Our Island Story
- Author: H. E. Marshall
- Illustrator: A. S. Forrest
- Cover artist: A. S. Forrest
- Language: English
- Subject: History
- Genre: Reference
- Publisher: Civitas/Galore Park
- Publication date: 1905
- Publication place: United Kingdom
- Media type: Print (hardback)
- Pages: 512 pp
- ISBN: 1-902984-74-9
- OCLC: 63134934
- Followed by: Scotland's Story

= Our Island Story =

1905 book by Henrietta Elizabeth Marshall

Our Island Story: A Child's History of England, published abroad as An Island Story: A Child's History of England, is a book by the British author Henrietta Elizabeth Marshall, first published in 1905 in London by T. C. & E. C. Jack.

==Content==
It covers the history of England from the time of the Roman occupation until Queen Victoria's death, using a mixture of traditional history and mythology to explain the story of British history in a way that is accessible to younger readers.

The book depicts the union of England and Scotland as a desirable and inevitable event, and praises rebels and the collective will of the common people in opposing tyrants, including kings like John and Charles I.

== Summary ==
Our Island Story consists of a chronological narrative history of Britain. By starting with accounts of a mythical beginning and continuing on to Queen Victoria's reign and the early twentieth century, the historical narrative also includes some elements of folklore, legend, and biography.

The mythical explanation for Britain's name are provided through the legends relating to Albion and Brutus of Troy at the start of the book. Marshall then transitions to the Roman invasions that Caesar led. Related to this, Marshall also recounts the stories of those such as Boudica, Caratacus, and Cassivellaunus, who attempted to resist Roman conquest. This is followed by explanations of the Roman rule that took place after the failed resistance, the spread of Christianity, and Saint Alban's martyrdom. Eventually, the Romans withdrew, so the narrative then pivots to describe the struggles Britons faced due to invading Saxons. At this point, Marshall introduces figures like Hengist and Horsa as well as King Arthur and Vortigern. In this way, medieval legend and historical traditions come are interwoven in the narrative.

The Anglo-Saxon period is contextualized through events such as the establishment of the English kingdoms, the Christianization of England, and the rules of sovereigns like Alfred the Great, Edgar the Peaceful, and Edward the Confessor. A big part of the narrative is dedicated to the Norman Conquest, with some focus placed on the accounts of William the Conqueror's victory during the Battle of Hastings and the changes that took place afterwards. Marshall then goes through the reigns of successive monarchs of the Plantagenet dynasty which originated several decades later. She emphasizes events such as the signing of the Magna Carta under King John, the Barons' War, the Crusades, and the conflicts which occurred with Scotland and Wales.

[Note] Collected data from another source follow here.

-- ==== Sys2Proof/Machine/Dispatch.lean ====
section
/-! DEFINITION. The dispatch of an operation to its meaning, one arm for each row of the opcode table. -/

namespace Sys2Proof.Machine

def exec (i : Instr) (s : State) : Host.Outcome State Fault Refusal :=
  match i with
  | .wrControl0 data => Sys2Proof.Machine.execWrControl0 data s
  | .wrControl1 data => Sys2Proof.Machine.execWrControl1 data s
  | .rdStatus0 peek => Sys2Proof.Machine.execRdStatus0 peek s
  | .rdStatus1 peek => Sys2Proof.Machine.execRdStatus1 peek s
  | .wrStart data => Sys2Proof.Machine.execWrStart data s
  | .wrData data => Sys2Proof.Machine.execWrData data s
  | .wrReset data => Sys2Proof.Machine.execWrReset data s
  | .rdData peek => Sys2Proof.Machine.execRdData peek s
  | .rdReset peek => Sys2Proof.Machine.execRdReset peek s
  | .invalid dir offset data peek => Sys2Proof.Machine.execInvalid dir offset data peek s
  | .fdPulse n => Sys2Proof.Machine.execFdPulse n s
  | .hdIndex => Sys2Proof.Machine.execHdIndex s
  | .sectorFire => Sys2Proof.Machine.execSectorFire s
  | .byteFire => Sys2Proof.Machine.execByteFire s
  | .motorFire => Sys2Proof.Machine.execMotorFire s
  | .deviceReset => Sys2Proof.Machine.execDeviceReset s
  | .mfmEncode d p => Sys2Proof.Machine.execMfmEncode d p s
  | .mfmDecode c => Sys2Proof.Machine.execMfmDecode c s
  | .pllNextBit deadline => Sys2Proof.Machine.execPllNextBit deadline s
  | .pllSetClock h => Sys2Proof.Machine.execPllSetClock h s
  | .pllResetForRead t => Sys2Proof.Machine.execPllResetForRead t s
  | .hdNextBit => Sys2Proof.Machine.execHdNextBit s
  | .nextCodeBit deadline => Sys2Proof.Machine.execNextCodeBit deadline s
  | .readByteFire k => Sys2Proof.Machine.execReadByteFire k s
  | .writeByteFire k => Sys2Proof.Machine.execWriteByteFire k s
  | .emitFlux t c => Sys2Proof.Machine.execEmitFlux t c s
  | .emitCode t c => Sys2Proof.Machine.execEmitCode t c s

end Sys2Proof.Machine
end

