/-! ### The codec -/

/-- `MFM_ENCODE(d, p)` returns the code with `c[2i] = d[i]` and `c[2i+1] = ~(d[i] | d[i+1])`, with `p[7]` above `d[7]`, and
changes nothing else (rule R85). -/
def Obligations.EncodeReturnsDataAndClockBits : Prop :=
  ∀ (d p : Byte) (s : State), ∃ c : Code, exec (.mfmEncode d p) s = .next { s with result := .code c } ∧
    (∀ i < 8, c.getLsbD (2 * i) = d.getLsbD i) ∧
    (∀ i < 7, c.getLsbD (2 * i + 1) = !(d.getLsbD i || d.getLsbD (i + 1))) ∧
    c.getLsbD 15 = !(d.getLsbD 7 || p.getLsbD 7)

/-- `MFM_DECODE(c)` returns `d[i] = c[2i]` for every 16-bit value, whatever its clock bits are, and changes nothing else (rule
R86). -/
def Obligations.DecodeReturnsDataBits : Prop :=
  ∀ (c : Code) (s : State), ∃ d : Byte, exec (.mfmDecode c) s = .next { s with result := .byte d } ∧
    ∀ i < 8, d.getLsbD i = c.getLsbD (2 * i)

/-- "`decode(encode(b, p)) == b` for all byte values `b` and `p`" (rule R87). -/
def Obligations.DecodeUndoesEncode : Prop :=
  ∀ b p : Byte, mfmDecode (mfmEncode b p) = b

/-- No code has two adjacent 1 bits within its own 16 bits, and only the top bit of the context is read (rule R85, its corner
cases). -/
def Obligations.CodesHaveNoAdjacentOnes : Prop :=
  ∀ d p : Byte, (∀ i < 15, ¬ ((mfmEncode d p).getLsbD i = true ∧ (mfmEncode d p).getLsbD (i + 1) = true)) ∧
    mfmEncode d p = mfmEncode d (p &&& 0x80)

/-- `MFM_ENCODE(MFM_DECODE(c), p) = c` exactly when `c` is a code that the encoder produces with context `p`, and two codes with
equal data bits and equal context bit are equal (rule R88). -/
def Obligations.ReencodingRecoversExactlyTheCodes : Prop :=
  (∀ (c : Code) (p : Byte), mfmEncode (mfmDecode c) p = c ↔ ∃ d, c = mfmEncode d p) ∧
  (∀ d d' p p' : Byte, mfmDecode (mfmEncode d p) = mfmDecode (mfmEncode d' p') → p.getLsbD 7 = p'.getLsbD 7 →
    mfmEncode d p = mfmEncode d' p')

/-! ### The host ports -/

/-- Busy gating (rule R131): while busy every write has no effect, the data and reset reads return `BUSY_VALUE` with no effect,
and the two status reads do what they do when not busy, the busy bit apart. -/
def Obligations.BusyGatesThePorts : Prop :=
  ∀ s : State, s.busy = true →
    (∀ data, exec (.wrControl0 data) s = .next s ∧ exec (.wrControl1 data) s = .next s ∧
      exec (.wrStart data) s = .next s ∧ exec (.wrData data) s = .next s ∧ exec (.wrReset data) s = .next s) ∧
    (∀ peek, exec (.rdData peek) s = .next { s with result := .byte s.cfg.busyValue } ∧
      exec (.rdReset peek) s = .next { s with result := .byte s.cfg.busyValue }) ∧
    (∀ peek, ∃ t, exec (.rdStatus0 peek) { s with busy := false } = .next t ∧
      exec (.rdStatus0 peek) s = .next { t with busy := true }) ∧
    (∀ peek, ∃ v w : Byte, exec (.rdStatus1 peek) { s with busy := false } = .next { s with busy := false, result := .byte v } ∧
      exec (.rdStatus1 peek) s = .next { s with result := .byte w } ∧
      (∀ i < 8, i ≠ 1 → w.getLsbD i = v.getLsbD i) ∧ v.getLsbD 1 = false ∧ w.getLsbD 1 = true)

/-- `WR_CONTROL0 data` when not busy (rule R133): the drive, head and reduced-write-current fields are stored, `MOTOR` is armed
for `now + MOTOR_TIME`, every attached floppy's motor is turned on, the head, step and direction lines go to the selected
drive only (rule R134), and `SECTOR` is cancelled exactly when a floppy is then selected (rule R135). Nothing else
changes. -/
def Obligations.WriteControl0SelectsAndForwards : Prop :=
  ∀ (data : Byte) (s : State), s.busy = false → ∃ t, exec (.wrControl0 data) s = .next t ∧
    t = { s with
      cmd := { s.cmd with
        selectedDrive := Fin.ofNat 4 data.toNat,
        selectedHead := BitVec.ofNat 3 (data.toNat / 4),
        reducedWriteCurrent := data.getLsbD 7 },
      motor := some (s.now + s.cfg.motorTime),
      sector := t.sector,
      calls := t.calls } ∧
    t.sector = (if s.cfg.hdAttached = true ∧ data.toNat % 4 = 0 then s.sector else none) ∧
    t.calls =
      (if s.cfg.hdAttached = true ∧ data.toNat % 4 = 0 then
        [.hdSetDir (data.getLsbD 6), .hdSetStep (data.getLsbD 5),
          .hdSetHead (BitVec.ofNat 3 (data.toNat / 4) &&& BitVec.ofNat 3 (s.cfg.hdHeads.toNat - 1))]
      else if s.cfg.attached (Fin.ofNat 4 data.toNat) = true then
        [.fdSetDir (Fin.ofNat 4 data.toNat) (data.getLsbD 6), .fdSetStep (Fin.ofNat 4 data.toNat) (data.getLsbD 5),
          .fdSetHead (Fin.ofNat 4 data.toNat) (BitVec.ofNat 3 (data.toNat / 4))]
      else []) ++
      (((List.finRange 4).filter fun n => s.cfg.attached n).map fun n => Call.fdSetMotor n true).reverse ++ s.calls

Then, the book transitions to the medieval period. These chapters take a look at the Hundred Years' War, the rise of heroes such as the Black Prince and Henry V, and the Wars of the Roses between the houses of Lancaster and York. Later, an overview of the Tudor period includes the narratives of Henry VII's consolidation of power, Henry VIII's break from the Roman Catholic Church, and the reigns of Edward VI and Mary I. Marshall then expands upon the Elizabethan era, focusing on overseas exploration, the defeat of the Spanish Armada, and the emergence of England as a maritime power.

Eventually, Marshall moves to the Stuart period, describing it through the following events: King James VI of Scotland becoming King James I of England, mounting tensions between the Crown and Parliament, the English Civil War, the execution of Charles I, Oliver Cromwell's New Model Army and rulership over the Commonwealth, the Restoration, and the Glorious Revolution of 1688. After that, Marshall presents the eighteenth century through a focus on Britain's commercial and imperial influence. The wars with France, Jacobite rebellions, and the American War of Independence follow.

The narrative then turns to the French Revolutionary Wars and the Napoleonic Wars, specifically focusing on military commanders such as Horatio Nelson and the Duke of Wellington. This leads to a description of Britain's win during the Battle of Waterloo and their emerging global power afterward. Building on that, Marshall describes the Industrial Revolution, political reforms, and the further expansion of the British Empire.

The focus of the final chapters shifts to the imperial growth during Queen Victoria's reign, or the Victorian era. As Marshall concludes, she reflects on Britain's empire and constitutional monarchy. Marshall adopts a positive perspective, emphasizing the political and moral progress throughout British history. There is a common theme of patriotism within the book.

==Influence and impact==
The book inspired the parody 1066 and All That.

Prime Minister David Cameron chose Our Island Story when asked to select his favourite childhood book in October 2010:

When I was younger, I particularly enjoyed Our Island Story by Henrietta Elizabeth Marshall [...] It is written in a way that really captured my imagination and which nurtured my interest in the history of our great nation.

Richard Chartres in a lecture delivered at Gresham College mentioned his fondness for this text, relating it to an approach to English history rooted in the works of John Foxe and John Milton.